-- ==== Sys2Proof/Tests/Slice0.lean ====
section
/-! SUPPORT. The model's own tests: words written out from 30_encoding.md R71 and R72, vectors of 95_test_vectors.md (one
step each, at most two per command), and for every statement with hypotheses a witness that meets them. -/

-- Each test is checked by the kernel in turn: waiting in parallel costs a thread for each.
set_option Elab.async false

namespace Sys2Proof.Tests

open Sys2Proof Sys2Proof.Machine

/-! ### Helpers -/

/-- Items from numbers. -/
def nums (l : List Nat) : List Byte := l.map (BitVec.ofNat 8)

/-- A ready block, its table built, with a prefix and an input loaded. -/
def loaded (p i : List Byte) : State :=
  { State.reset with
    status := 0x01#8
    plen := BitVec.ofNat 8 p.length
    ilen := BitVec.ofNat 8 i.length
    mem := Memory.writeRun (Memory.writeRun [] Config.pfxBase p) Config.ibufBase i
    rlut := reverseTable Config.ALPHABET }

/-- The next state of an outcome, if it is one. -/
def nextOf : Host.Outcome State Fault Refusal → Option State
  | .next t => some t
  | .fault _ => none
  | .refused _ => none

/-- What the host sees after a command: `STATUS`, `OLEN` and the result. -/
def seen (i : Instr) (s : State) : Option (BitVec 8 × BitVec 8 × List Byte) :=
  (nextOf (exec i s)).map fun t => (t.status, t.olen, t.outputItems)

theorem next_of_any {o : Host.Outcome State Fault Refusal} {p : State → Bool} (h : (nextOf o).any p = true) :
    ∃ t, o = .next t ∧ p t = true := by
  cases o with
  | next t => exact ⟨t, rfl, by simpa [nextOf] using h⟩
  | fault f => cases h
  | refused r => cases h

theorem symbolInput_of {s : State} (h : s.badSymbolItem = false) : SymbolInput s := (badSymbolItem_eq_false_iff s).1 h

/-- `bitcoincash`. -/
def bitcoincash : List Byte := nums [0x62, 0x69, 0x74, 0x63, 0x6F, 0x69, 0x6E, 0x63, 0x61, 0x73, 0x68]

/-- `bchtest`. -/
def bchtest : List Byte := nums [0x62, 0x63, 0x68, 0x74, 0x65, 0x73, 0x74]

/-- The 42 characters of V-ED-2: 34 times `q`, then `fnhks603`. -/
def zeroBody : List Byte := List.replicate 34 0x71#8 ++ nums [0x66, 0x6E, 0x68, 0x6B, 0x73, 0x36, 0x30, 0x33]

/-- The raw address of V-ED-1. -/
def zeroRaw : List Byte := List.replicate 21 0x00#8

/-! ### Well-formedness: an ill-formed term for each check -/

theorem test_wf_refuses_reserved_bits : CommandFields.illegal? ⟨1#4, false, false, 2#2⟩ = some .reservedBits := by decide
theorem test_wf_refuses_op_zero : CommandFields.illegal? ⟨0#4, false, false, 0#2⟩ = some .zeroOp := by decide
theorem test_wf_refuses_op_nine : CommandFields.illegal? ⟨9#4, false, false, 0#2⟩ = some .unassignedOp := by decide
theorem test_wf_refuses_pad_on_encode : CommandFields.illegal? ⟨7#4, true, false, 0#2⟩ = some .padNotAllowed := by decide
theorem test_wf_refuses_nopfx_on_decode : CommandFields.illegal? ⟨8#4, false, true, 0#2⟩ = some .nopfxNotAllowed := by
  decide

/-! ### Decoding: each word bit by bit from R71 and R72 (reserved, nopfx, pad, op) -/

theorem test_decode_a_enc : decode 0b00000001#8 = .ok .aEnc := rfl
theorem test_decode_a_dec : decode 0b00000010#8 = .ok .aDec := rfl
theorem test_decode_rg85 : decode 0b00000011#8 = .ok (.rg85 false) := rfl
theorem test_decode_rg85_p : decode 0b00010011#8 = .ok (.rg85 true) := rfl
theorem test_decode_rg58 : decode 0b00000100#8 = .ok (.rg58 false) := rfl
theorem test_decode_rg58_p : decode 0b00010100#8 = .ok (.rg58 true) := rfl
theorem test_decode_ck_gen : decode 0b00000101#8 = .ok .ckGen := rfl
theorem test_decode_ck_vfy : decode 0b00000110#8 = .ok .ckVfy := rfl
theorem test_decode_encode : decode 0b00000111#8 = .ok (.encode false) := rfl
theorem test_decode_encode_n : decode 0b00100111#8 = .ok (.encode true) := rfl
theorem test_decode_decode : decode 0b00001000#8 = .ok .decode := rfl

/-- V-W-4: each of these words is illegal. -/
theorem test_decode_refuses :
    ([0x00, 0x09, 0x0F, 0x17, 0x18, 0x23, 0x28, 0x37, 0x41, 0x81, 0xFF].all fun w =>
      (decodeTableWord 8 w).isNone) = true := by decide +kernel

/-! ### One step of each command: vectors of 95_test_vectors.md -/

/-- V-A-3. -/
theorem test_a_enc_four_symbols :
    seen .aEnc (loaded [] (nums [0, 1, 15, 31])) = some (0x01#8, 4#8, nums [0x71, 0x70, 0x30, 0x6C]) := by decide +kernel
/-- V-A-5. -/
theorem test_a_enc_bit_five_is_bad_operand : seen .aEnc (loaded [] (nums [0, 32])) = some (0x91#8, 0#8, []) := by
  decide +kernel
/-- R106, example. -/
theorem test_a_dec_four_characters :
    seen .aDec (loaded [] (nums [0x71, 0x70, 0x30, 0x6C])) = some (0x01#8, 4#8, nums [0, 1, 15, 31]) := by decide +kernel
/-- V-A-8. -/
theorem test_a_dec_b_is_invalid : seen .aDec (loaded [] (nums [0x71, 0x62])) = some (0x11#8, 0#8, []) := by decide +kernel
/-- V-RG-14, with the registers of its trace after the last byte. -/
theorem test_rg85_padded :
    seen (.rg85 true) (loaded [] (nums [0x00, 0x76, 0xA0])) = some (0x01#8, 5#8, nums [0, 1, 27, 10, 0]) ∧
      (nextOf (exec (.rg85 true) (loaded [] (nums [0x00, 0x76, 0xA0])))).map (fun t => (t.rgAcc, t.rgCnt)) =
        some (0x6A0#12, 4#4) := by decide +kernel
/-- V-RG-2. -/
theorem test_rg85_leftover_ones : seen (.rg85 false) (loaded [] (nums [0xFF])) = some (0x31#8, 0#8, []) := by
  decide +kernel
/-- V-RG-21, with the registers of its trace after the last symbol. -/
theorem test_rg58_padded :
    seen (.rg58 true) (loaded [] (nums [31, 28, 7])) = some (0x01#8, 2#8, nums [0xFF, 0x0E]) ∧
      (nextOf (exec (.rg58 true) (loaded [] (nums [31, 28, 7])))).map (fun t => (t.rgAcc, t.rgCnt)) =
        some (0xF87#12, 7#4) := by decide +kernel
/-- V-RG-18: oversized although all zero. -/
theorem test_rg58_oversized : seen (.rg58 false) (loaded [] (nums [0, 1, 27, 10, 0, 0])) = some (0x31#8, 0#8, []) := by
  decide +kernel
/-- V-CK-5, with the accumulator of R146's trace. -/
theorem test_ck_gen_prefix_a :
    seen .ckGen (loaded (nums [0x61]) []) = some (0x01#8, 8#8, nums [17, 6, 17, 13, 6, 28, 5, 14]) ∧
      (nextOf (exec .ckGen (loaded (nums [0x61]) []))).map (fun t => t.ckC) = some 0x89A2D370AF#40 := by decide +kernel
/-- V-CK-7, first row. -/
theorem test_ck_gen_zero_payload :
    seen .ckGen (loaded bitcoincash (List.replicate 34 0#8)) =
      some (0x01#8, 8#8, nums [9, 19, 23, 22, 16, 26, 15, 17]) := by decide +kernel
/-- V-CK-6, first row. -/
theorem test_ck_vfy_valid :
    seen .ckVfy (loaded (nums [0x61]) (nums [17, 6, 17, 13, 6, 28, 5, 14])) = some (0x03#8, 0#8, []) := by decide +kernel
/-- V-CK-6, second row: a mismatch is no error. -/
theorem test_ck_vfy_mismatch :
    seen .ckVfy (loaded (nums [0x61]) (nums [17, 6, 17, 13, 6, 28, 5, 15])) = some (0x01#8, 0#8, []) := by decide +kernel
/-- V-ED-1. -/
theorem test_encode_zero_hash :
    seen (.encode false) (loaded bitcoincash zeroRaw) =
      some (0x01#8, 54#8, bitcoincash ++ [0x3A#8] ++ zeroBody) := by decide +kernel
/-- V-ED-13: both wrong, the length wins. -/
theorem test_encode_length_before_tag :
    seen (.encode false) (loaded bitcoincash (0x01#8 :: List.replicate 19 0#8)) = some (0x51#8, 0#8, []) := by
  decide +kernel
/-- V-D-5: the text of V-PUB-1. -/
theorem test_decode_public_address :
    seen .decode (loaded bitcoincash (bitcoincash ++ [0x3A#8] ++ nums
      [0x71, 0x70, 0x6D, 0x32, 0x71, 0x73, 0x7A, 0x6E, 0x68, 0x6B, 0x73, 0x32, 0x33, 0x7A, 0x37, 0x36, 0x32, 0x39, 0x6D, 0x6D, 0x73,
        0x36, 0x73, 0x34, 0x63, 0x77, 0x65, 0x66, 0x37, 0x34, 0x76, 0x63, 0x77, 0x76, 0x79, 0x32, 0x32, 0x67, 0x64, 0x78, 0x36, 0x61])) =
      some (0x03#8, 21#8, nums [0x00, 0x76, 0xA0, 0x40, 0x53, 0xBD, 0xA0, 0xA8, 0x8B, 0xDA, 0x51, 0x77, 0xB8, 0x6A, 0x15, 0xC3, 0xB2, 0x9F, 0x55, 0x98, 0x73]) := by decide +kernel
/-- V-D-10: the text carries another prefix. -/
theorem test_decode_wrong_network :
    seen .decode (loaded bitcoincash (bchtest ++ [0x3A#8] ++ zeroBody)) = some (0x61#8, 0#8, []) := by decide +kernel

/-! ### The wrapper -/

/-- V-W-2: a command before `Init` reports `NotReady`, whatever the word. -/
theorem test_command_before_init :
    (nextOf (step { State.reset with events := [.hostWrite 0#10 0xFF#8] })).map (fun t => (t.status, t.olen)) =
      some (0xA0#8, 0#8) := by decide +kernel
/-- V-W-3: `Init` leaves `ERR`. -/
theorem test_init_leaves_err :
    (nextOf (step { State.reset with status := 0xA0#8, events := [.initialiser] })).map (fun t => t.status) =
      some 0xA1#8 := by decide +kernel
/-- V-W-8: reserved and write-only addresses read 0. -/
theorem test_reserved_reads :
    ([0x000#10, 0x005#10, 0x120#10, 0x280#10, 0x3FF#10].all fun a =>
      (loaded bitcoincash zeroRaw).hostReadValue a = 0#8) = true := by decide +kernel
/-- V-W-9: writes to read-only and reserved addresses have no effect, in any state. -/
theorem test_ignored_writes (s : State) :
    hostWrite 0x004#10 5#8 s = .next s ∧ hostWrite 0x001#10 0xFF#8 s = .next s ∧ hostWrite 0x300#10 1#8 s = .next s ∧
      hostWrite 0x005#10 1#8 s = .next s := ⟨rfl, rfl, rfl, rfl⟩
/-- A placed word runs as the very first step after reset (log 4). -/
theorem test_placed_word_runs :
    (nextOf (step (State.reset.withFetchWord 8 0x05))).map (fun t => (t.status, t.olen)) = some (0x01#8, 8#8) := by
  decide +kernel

================

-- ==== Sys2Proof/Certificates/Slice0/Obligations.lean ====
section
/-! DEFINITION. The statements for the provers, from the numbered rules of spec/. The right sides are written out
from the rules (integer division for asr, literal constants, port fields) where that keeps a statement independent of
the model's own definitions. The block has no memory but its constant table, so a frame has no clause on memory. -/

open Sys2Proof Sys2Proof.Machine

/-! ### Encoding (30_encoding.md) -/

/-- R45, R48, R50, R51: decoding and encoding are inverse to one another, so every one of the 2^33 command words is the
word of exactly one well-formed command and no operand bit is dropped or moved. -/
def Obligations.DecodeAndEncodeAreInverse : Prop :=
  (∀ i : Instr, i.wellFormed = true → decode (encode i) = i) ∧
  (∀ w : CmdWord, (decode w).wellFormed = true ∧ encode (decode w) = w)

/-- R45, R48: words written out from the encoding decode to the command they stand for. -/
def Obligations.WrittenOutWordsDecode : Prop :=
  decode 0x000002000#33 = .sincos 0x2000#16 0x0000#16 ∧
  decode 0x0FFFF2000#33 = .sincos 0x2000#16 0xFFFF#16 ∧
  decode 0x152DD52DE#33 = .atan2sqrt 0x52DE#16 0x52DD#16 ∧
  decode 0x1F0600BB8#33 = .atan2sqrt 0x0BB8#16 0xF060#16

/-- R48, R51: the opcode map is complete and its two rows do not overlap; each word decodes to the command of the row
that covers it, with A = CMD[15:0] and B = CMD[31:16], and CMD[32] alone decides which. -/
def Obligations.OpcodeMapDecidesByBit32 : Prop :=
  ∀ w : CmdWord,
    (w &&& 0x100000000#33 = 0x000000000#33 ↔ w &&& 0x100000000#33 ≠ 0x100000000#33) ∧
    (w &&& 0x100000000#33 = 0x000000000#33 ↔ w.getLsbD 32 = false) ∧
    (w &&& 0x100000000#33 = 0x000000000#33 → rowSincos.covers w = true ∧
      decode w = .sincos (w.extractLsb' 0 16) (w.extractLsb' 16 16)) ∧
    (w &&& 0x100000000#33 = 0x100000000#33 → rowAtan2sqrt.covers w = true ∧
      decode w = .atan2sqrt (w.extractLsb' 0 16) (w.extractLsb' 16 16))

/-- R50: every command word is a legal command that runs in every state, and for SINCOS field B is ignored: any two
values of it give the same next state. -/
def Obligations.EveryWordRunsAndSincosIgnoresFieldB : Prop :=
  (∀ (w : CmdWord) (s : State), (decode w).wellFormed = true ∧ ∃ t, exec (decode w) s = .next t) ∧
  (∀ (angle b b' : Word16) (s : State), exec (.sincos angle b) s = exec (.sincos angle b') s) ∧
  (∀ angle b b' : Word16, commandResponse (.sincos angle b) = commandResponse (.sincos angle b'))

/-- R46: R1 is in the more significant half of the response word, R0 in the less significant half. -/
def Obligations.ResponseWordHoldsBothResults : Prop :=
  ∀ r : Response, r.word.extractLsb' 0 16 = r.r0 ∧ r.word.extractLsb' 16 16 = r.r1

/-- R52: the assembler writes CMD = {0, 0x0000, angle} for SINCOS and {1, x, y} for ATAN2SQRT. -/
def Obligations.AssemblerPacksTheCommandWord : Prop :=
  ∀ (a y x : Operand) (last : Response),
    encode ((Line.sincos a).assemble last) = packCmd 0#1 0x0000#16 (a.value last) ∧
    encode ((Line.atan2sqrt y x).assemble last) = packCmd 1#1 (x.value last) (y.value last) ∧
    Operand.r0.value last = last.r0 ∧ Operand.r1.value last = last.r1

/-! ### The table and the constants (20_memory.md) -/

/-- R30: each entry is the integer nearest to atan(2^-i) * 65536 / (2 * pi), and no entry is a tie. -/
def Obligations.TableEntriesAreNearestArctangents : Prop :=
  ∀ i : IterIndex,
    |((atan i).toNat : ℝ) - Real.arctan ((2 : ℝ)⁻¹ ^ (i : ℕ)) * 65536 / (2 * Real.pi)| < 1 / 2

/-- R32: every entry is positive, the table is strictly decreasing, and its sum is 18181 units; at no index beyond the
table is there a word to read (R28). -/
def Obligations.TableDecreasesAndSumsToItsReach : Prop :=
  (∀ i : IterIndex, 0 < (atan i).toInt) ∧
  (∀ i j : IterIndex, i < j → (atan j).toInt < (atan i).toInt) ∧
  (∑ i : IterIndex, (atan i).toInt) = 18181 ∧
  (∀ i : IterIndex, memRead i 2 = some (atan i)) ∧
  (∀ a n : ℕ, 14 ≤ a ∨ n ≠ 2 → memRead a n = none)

================

[Required action] In the listing above, locate the line with "cases o with" and the line with "def bchtest : List", then extract exactly those lines and every line between them, and nothing more.

[Your response]
  cases o with
  | next t => exact ⟨t, rfl, by simpa [nextOf] using h⟩
  | fault f => cases h
  | refused r => cases h

theorem symbolInput_of {s : State} (h : s.badSymbolItem = false) : SymbolInput s := (badSymbolItem_eq_false_iff s).1 h

/-- `bitcoincash`. -/
def bitcoincash : List Byte := nums [0x62, 0x69, 0x74, 0x63, 0x6F, 0x69, 0x6E, 0x63, 0x61, 0x73, 0x68]

/-- `bchtest`. -/
def bchtest : List Byte := nums [0x62, 0x63, 0x68, 0x74, 0x65, 0x73, 0x74]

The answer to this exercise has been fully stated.